事実関係を抽象化することで『そもそも人間の本質ってなんだろう?』と考えることができるようになる。
それが異世界ファンタジーを書く一番の意義だと思います」


それらの小説は未来を描くSFではなく、異世界を描くファンタジーでもなく、現代と現代の抱える問題を描いているものなのだから、むしろ未来世界や異世界を描いていても中身は現代でないといけないのである。



そこで下手に本当にリアルな未来世界や異世界を作ってしまうと、かえってその世界には没頭しづらいのだ。
(SFファンとしては残念なことに)求められているのはSFやファンタジーではないのである。



だから彼らにとっては「何でも現代日本小説」が正解であり、書き手はそういう世界観を構築する必要があるのではなかろうか。
だから、それらの小説とその世界観も、好き嫌いは別として、失敗ではないと私は考えるのである。

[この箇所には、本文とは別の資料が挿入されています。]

-- ==== Sys2Proof/Machine/Sdi.lean ====
section
/-! DEFINITION. SDI outputs and inputs, timing generators and genlock (chapter 10). A frame is one step: an output sends
a frame when it takes its slot, an input receives one whole. -/

namespace Sys2Proof.Machine

def State.sdiI (s : State) (m : Nat) : SdiIn := sget sdiInInit s.sdiIn m
def State.setSdiI (s : State) (m : Nat) (x : SdiIn) : State := { s with sdiIn := sset sdiInInit s.sdiIn m x }
def tgInit : TgRun := ⟨0, 0, 0, false⟩

/-! ### Formats (Tables 10.3 and 10.8) -/

/-- Active width and height of a raster code. -/
def rasterSize (r : Nat) : Nat × Nat :=
  match r with
  | 1 => (1920, 1080) | 2 => (1920, 1080) | 3 => (2048, 1080) | 4 => (3840, 2160)
  | 5 => (4096, 2160) | 6 => (7680, 4320) | 7 => (8192, 4320) | _ => (0, 0)

/-- A rate code; codes above 9 act as 9. -/
def rateCode (r : Nat) : Nat := min r 9

/-- The frame period D / M in seconds. -/
def ratePeriod (r : Nat) : Nat × Nat :=
  match rateCode r with
  | 0 => (1001, 24000) | 1 => (1, 24) | 2 => (1, 25) | 3 => (1001, 30000) | 4 => (1, 30)
  | 5 => (1001, 48000) | 6 => (1, 48) | 7 => (1, 50) | 8 => (1001, 60000) | _ => (1, 60)

/-- The frames that a second of timecode counts. -/
def rateFps (r : Nat) : Nat :=
  match rateCode r with
  | 0 => 24 | 1 => 24 | 2 => 25 | 3 => 30 | 4 => 30 | 5 => 48 | 6 => 48 | 7 => 50 | _ => 60

/-- The 1/1.001 family (R74). -/
def rateSlow (r : Nat) : Bool := [0, 3, 5, 8].contains (rateCode r)

/-- The links of Table 10.3 as (link count, link rate in units of 1.485 Gbit/s). -/
def sdiModes (raster rate sampling : Nat) : List (Nat × Nat) :=
  let hi := decide (5 ≤ rateCode rate)
  let full := decide (1 ≤ sampling)
  if 3 ≤ sampling then [] else
  match raster with
  | 1 => if !full && [2, 3, 4].contains (rateCode rate) then [(1, 1)] else []
  | 2 | 3 => [(1, (if hi then 2 else 1) * (if full then 2 else 1))]
  | 4 | 5 => if hi then (if full then [(2, 8)] else [(1, 8), (4, 2)]) else [(1, if full then 8 else 4)]
  | 6 | 7 => if hi then (if full then [] else [(4, 8)]) else [(4, if full then 8 else 4)]
  | _ => []

/-- The lanes that an SDI link has. -/
def State.sdiLanes (s : State) (link : Nat) : List Nat :=
  match s.cfg.lanes.find? (fun r => r.link == link) with
  | some r => r.lanes.take r.count
  | none => []

/-- The link rate of an output's format on its links: none where Table 10.3 does not list it. Rasters of 4,320 lines
are 2SI only, and the output's rate is its generator's. -/
def State.sdiUnit (s : State) (n : Nat) : Option Nat :=
  let raster := s.get (F.SDI_OUT_FMT.RASTER n)
  let rate := s.get (F.SDI_OUT_FMT.RATE n)
  if rateCode rate ≠ rateCode (s.get (F.SDI_TG_CFG.RATE (s.get (F.SDI_OUT_CFG.TG n)))) then none
  else if 6 ≤ raster ∧ !s.on (F.SDI_OUT_CFG.MAP n) then none
  else ((sdiModes raster rate (s.get (F.SDI_OUT_FMT.SAMPLING n))).find? (fun m => m.1 == (s.sdiLanes (0x10 + n)).length)).map (·.2)

/-- Outputs that are enabled and have a format they can send. -/
def State.sdiActive (s : State) (n : Nat) : Bool := s.on (F.SDI_OUT_CFG.EN n) && !s.on (F.SDI_OUT_STAT.FMT_ERR n)

/-- The limits of R248 over a set of outputs. -/
def State.sdiFits (s : State) (l : List Nat) : Bool :=
  let used : List (Nat × Nat) := l.flatMap (fun n => (s.sdiLanes (0x10 + n)).map (fun x => (x, (s.sdiUnit n).getD 0)))
  decide ((used.map (·.2)).foldl (· + ·) 0 ≤ 48) &&
    [16, 17, 18, 19].all (fun q => decide ((used.filter (fun e => e.1 / 4 == q && e.2 == 8)).length ≤ 1))

/-- The active output that a lane belongs to: one that is enabled, or still completes a frame. -/
def State.sdiLaneOwner (s : State) (x : Nat) : Option Nat :=
  (List.range 16).find? (fun n => (s.sdiActive n || (s.sdiO n).running) && (s.sdiLanes (0x10 + n)).contains x)

/-- The lanes of a quad that request the other rate family than its lowest-numbered active lane (R74). -/
def State.sdiIdleLanes (s : State) (q : Nat) : List Nat :=
  let l := ([0, 1, 2, 3].map (fun i => 4 * q + i)).filterMap (fun x => (s.sdiLaneOwner x).map (fun n => (x, rateSlow (s.get (F.SDI_OUT_FMT.RATE n)))))
  match l with
  | [] => []
  | e :: r => (r.filter (fun x => x.2 != e.2)).map (·.1)

/-- An output whose lanes are all driven. -/
def State.sdiLit (s : State) (n : Nat) : Bool := (s.sdiLanes (0x10 + n)).all (fun x => !(s.sdiIdleLanes (x / 4)).contains x)

/-! ### Enable and disable (R247, R248, R251) -/

def srcSdi (n : Nat) : Nat := 0x0A00 + n

/-- An SDI lane's rate in Mbit/s, rounded: `unit` × 1.485 Gbit/s, or that over 1.001 (R74). -/
def sdiMbps (unit : Nat) (slow : Bool) : Nat := if slow then (1485000 * unit + 500) / 1001 else 1485 * unit

/-- Lanes that the other rate family of their quad keeps electrically idle. -/
def State.sdiIdle (s : State) : List Nat := [16, 17, 18, 19].flatMap s.sdiIdleLanes

/-- After a change of what the SDI registers request: a lane that has to be idle now is, with an event that names it, and one that
need not be any more comes up again (R74). `before` are the lanes idle before the change. -/
def State.sdiRelight (s : State) (before : List Nat) : State :=
  let idle := s.sdiIdle
  let s := (idle.filter (fun x => !before.contains x)).foldl (fun (s : State) (x : Nat) =>
    (s.andThen [(·.put (F.LNK_STAT.STATE x) 0), (·.put (F.LNK_STAT.UP x) 0)]).post (srcLane x) 3 3 x 0) s
  (before.filter (fun x => !idle.contains x)).foldl State.laneEnter s

/-- EN is set: the output starts at the next frame instant with its lanes at the format's rate, or FMT_ERR is set. -/
def State.sdiEnable (s : State) (n : Nat) : State :=
  let others := (List.range 16).filter (fun k => k != n && s.sdiActive k)
  match s.sdiUnit n with
  | some u =>
    if s.sdiFits (n :: others) then
      (s.sdiLanes (0x10 + n)).foldl (fun (s : State) (x : Nat) => s.put (F.LNK_RATE.MBPS x) (sdiMbps u (rateSlow (s.get (F.SDI_OUT_FMT.RATE n)))))
        (s.put (F.SDI_OUT_STAT.FMT_ERR n) 0)
    else s.put (F.SDI_OUT_STAT.FMT_ERR n) 1
  | none => s.put (F.SDI_OUT_STAT.FMT_ERR n) 1

/-- A write of SDI_OUTn_CFG: while EN = 1, TG, OPK and MAP keep their values and a change of them posts an event. -/
def wrSdiOutCfg (n src : Nat) (v : Word) (s : State) : State :=
  let off := R.SDI_OUT_CFG n
  if s.on (F.SDI_OUT_CFG.EN n) then
    let changed := getBits v 29 28 != s.get (F.SDI_OUT_CFG.TG n) || getBits v 25 24 != s.get (F.SDI_OUT_CFG.OPK n) || getBits v 16 16 != s.get (F.SDI_OUT_CFG.MAP n)
    let s := if changed then s.postIgnored src 3 off else s
    let s := s.put (F.SDI_OUT_CFG.PID_OVR n) (getBits v 30 30)
    if v.getLsbD 31 then s
    else
      let x := s.sdiO n
      ((s.put (F.SDI_OUT_CFG.EN n) 0).setSdiO n { x with stopping := x.running }).sdiRelight s.sdiIdle
  else
    let before := s.sdiIdle
    let s := s.plainWrite src off v
    if s.on (F.SDI_OUT_CFG.EN n) then (s.sdiEnable n).sdiRelight before else s

/-- A write of SDI_OUTn_FMT. -/
def wrSdiOutFmt (n src : Nat) (v : Word) (s : State) : State :=
  if s.on (F.SDI_OUT_CFG.EN n) then s.postIgnored src 3 (R.SDI_OUT_FMT n) else s.plainWrite src (R.SDI_OUT_FMT n) v

def execSdiOutEnable (n : Fin 16) (v : Word) (src : Nat) (s : State) : Host.Outcome State Fault Refusal :=
  s.running (s.guardWrite (R.SDI_OUT_CFG n.val) (wrSdiOutCfg n.val src (v ||| 0x80000000)))

def execSdiOutDisable (n : Fin 16) (v : Word) (src : Nat) (s : State) : Host.Outcome State Fault Refusal :=
  s.running (s.guardWrite (R.SDI_OUT_CFG n.val) (wrSdiOutCfg n.val src (v &&& 0x7FFFFFFF)))

/-! ### Timing generators (R257, R258) -/

/-- Generator `k` cannot follow the input: its frame period is no whole multiple of the input's. -/
def State.tgIncompat (s : State) (k : Nat) : Bool :=
  let m := s.get F.SDI_GLK_CFG.IN
  s.get F.SDI_GLK_CFG.SRC == 2 && s.on (F.SDI_IN_STAT.LOCKED m) &&
    (let a := ratePeriod (s.get (F.SDI_TG_CFG.RATE k))
     let b := ratePeriod (s.get (F.SDI_IN_STAT.RATE m))
     (a.1 * b.2) % (a.2 * b.1) != 0)

/-- The output presents its termination without carrier. -/
def State.sdiStops (s : State) (n : Nat) : State := ((s.setSdiO n sdiOutInit).emit "sdiIdle" n []).sdiRelight s.sdiIdle

/-- The lanes of output `n` leave their link (R58): it stops at once, and starts at a frame instant when it is still enabled. -/
def State.sdiOutputLost (s : State) (n : Nat) : State := if (s.sdiO n).running then s.sdiStops n else s

/-- A frame instant at output `n`: it starts, stops, or goes on to its next frame. One whose EN was cleared stops here, and starts
afresh when EN is set again (R251). -/
def State.sdiInstant (s : State) (n : Nat) : State :=
  let x := s.sdiO n
  let start (s : State) : State := if s.sdiActive n then s.setSdiO n { sdiOutInit with running := true } else s
  if x.running then
    if x.stopping then start (s.sdiStops n)
    else s.setSdiO n { x with hold := none, started := false, frames := x.frames + 1 }
  else start s

/-- Generator `k`'s period times `m` in nanoseconds: D × 10^9 for a period of D / M. -/
def State.tgPeriod (s : State) (k : Nat) : Nat × Nat := let p := ratePeriod (s.get (F.SDI_TG_CFG.RATE k)); (p.1 * 1000000000, p.2)

/-- SDI_TGk_OFFS as nanoseconds within one frame period (R257). -/
def State.tgOffset (s : State) (k : Nat) : Nat :=
  let (d, m) := s.tgPeriod k
  (sint (s.get (F.SDI_TG_OFFS.NS k)) 32 * (m : Int) % (d : Int)).toNat / m

/-- How many aligned instants n × D / M + OFFS have passed at nanosecond `t` of the time counter (R257). -/
def State.tgIndex (s : State) (k t : Nat) : Nat := let (d, m) := s.tgPeriod k; (t - s.tgOffset k) * m / d

/-- The input that generators follow with SRC = 2. -/
def State.glkInput (s : State) : Nat := s.get F.SDI_GLK_CFG.IN

/-- Generator `k` follows the input's EAVs. -/
def State.tgFollows (s : State) (k : Nat) : Bool := s.get F.SDI_GLK_CFG.SRC == 2 && !s.on F.SDI_GLK_STAT.HOLDOVER && !s.tgIncompat k

/-- A nominal period, or 5 ppm less while the PLL slews, has passed since the last instant (R258, R259). -/
def State.tgElapsed (s : State) (k : Nat) : Bool :=
  let g := sget tgInit s.tg k
  let (d, m) := s.tgPeriod k
  g.instants == 0 || decide (d * 999995 ≤ ((s.now - g.lastN).toNat + 1) * m * 1000000)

最後に冲方丁氏の同インタビューでの「リアリティ論」が面白かったので、それを引用して終わりたいと思う。

魔法使いや宇宙人たちが当たり前のように出てくるライトノベルは「リアリティがない」「感情移入しづらい」と思われがちだ。
だが冲方丁 は「感情移入とリアリティは別物」と語る。


「読者を感情移入させられるかどうかは、単に作家の側の技術の問題です。
本当に心を動かされるものを書かれていれば、キャラクターや世界の壁なんてあっという間に越えてしまう。
感情移入は問答無用ですから。


一方でリアリティとは『現実的に考えた場合におかしいか』ではなく、『その世界がどれほど魅力的で、触れ合っていたいと思うか』ということ。


結局、リアリティの根幹にあるのは、読者と作者の間の共通了解なんですよ。
ライトノベルに宇宙人やモンスターが登場することになるけど、それらはティーンエージャーの好む要素。